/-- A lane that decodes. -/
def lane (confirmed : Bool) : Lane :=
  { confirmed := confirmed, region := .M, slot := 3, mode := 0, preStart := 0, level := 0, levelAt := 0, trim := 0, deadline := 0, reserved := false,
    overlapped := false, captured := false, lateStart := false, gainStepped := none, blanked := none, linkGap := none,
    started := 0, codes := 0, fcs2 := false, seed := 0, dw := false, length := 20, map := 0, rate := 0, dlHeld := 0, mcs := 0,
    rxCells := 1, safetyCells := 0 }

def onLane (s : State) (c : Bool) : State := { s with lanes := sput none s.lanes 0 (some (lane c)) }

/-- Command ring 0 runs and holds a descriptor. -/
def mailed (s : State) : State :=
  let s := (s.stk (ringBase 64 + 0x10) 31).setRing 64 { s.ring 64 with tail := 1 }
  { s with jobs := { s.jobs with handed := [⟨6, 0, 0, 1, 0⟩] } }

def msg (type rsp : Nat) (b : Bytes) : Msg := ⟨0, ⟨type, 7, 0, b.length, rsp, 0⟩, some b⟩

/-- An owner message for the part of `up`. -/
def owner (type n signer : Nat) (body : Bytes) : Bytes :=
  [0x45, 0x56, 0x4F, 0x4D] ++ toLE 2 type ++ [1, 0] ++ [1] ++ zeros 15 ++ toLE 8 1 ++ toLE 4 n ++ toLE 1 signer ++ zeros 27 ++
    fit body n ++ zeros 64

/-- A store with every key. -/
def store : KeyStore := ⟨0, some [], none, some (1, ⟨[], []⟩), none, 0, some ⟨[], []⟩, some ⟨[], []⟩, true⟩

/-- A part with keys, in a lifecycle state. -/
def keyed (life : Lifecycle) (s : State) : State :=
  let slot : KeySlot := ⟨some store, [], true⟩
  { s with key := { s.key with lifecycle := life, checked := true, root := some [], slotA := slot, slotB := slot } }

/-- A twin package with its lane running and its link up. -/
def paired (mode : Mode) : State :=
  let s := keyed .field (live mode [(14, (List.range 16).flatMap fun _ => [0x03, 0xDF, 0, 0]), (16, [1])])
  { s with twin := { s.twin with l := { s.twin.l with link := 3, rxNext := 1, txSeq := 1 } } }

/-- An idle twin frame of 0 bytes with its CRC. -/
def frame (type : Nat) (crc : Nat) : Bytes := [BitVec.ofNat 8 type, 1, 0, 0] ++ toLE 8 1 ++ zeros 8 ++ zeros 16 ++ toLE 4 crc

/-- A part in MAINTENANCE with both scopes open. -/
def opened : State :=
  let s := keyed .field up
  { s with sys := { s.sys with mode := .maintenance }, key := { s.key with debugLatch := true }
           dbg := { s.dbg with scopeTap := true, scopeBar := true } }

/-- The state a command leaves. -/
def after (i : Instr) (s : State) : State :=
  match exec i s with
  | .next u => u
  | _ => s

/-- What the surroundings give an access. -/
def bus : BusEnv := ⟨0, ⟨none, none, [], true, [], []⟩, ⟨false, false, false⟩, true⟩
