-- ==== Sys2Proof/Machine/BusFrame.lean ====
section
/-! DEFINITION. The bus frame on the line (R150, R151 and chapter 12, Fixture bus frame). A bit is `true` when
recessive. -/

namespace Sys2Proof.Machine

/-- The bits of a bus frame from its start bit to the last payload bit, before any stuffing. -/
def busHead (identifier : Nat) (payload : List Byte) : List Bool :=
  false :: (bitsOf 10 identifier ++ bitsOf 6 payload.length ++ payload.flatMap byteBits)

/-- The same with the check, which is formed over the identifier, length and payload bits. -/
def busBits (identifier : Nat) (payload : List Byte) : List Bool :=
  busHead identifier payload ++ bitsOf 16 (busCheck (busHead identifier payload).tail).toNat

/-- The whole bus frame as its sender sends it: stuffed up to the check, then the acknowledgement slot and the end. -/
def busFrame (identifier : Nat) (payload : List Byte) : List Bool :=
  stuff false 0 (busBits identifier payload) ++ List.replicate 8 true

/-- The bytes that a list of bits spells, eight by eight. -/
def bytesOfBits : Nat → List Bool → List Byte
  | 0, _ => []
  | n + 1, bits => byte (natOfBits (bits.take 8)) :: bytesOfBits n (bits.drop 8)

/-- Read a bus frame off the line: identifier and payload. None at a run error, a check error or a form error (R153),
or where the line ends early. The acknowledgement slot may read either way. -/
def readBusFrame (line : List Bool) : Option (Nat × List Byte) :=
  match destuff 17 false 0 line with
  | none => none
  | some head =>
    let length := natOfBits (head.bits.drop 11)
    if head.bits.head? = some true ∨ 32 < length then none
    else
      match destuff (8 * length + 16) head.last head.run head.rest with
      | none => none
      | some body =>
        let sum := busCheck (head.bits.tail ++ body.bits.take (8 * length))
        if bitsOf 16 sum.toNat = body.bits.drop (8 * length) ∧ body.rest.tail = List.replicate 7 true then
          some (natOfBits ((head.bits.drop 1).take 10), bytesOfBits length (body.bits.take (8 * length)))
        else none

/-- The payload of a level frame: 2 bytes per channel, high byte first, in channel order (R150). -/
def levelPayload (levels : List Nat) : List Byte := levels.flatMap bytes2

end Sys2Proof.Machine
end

● Problem to solve: What lines in the material above hold the string "lane"? List them.

● Answer to this problem:
/-- A lane that decodes. -/
def lane (confirmed : Bool) : Lane :=
def onLane (s : State) (c : Bool) : State := { s with lanes := sput none s.lanes 0 (some (lane c)) }
/-- A twin package with its lane running and its link up. -/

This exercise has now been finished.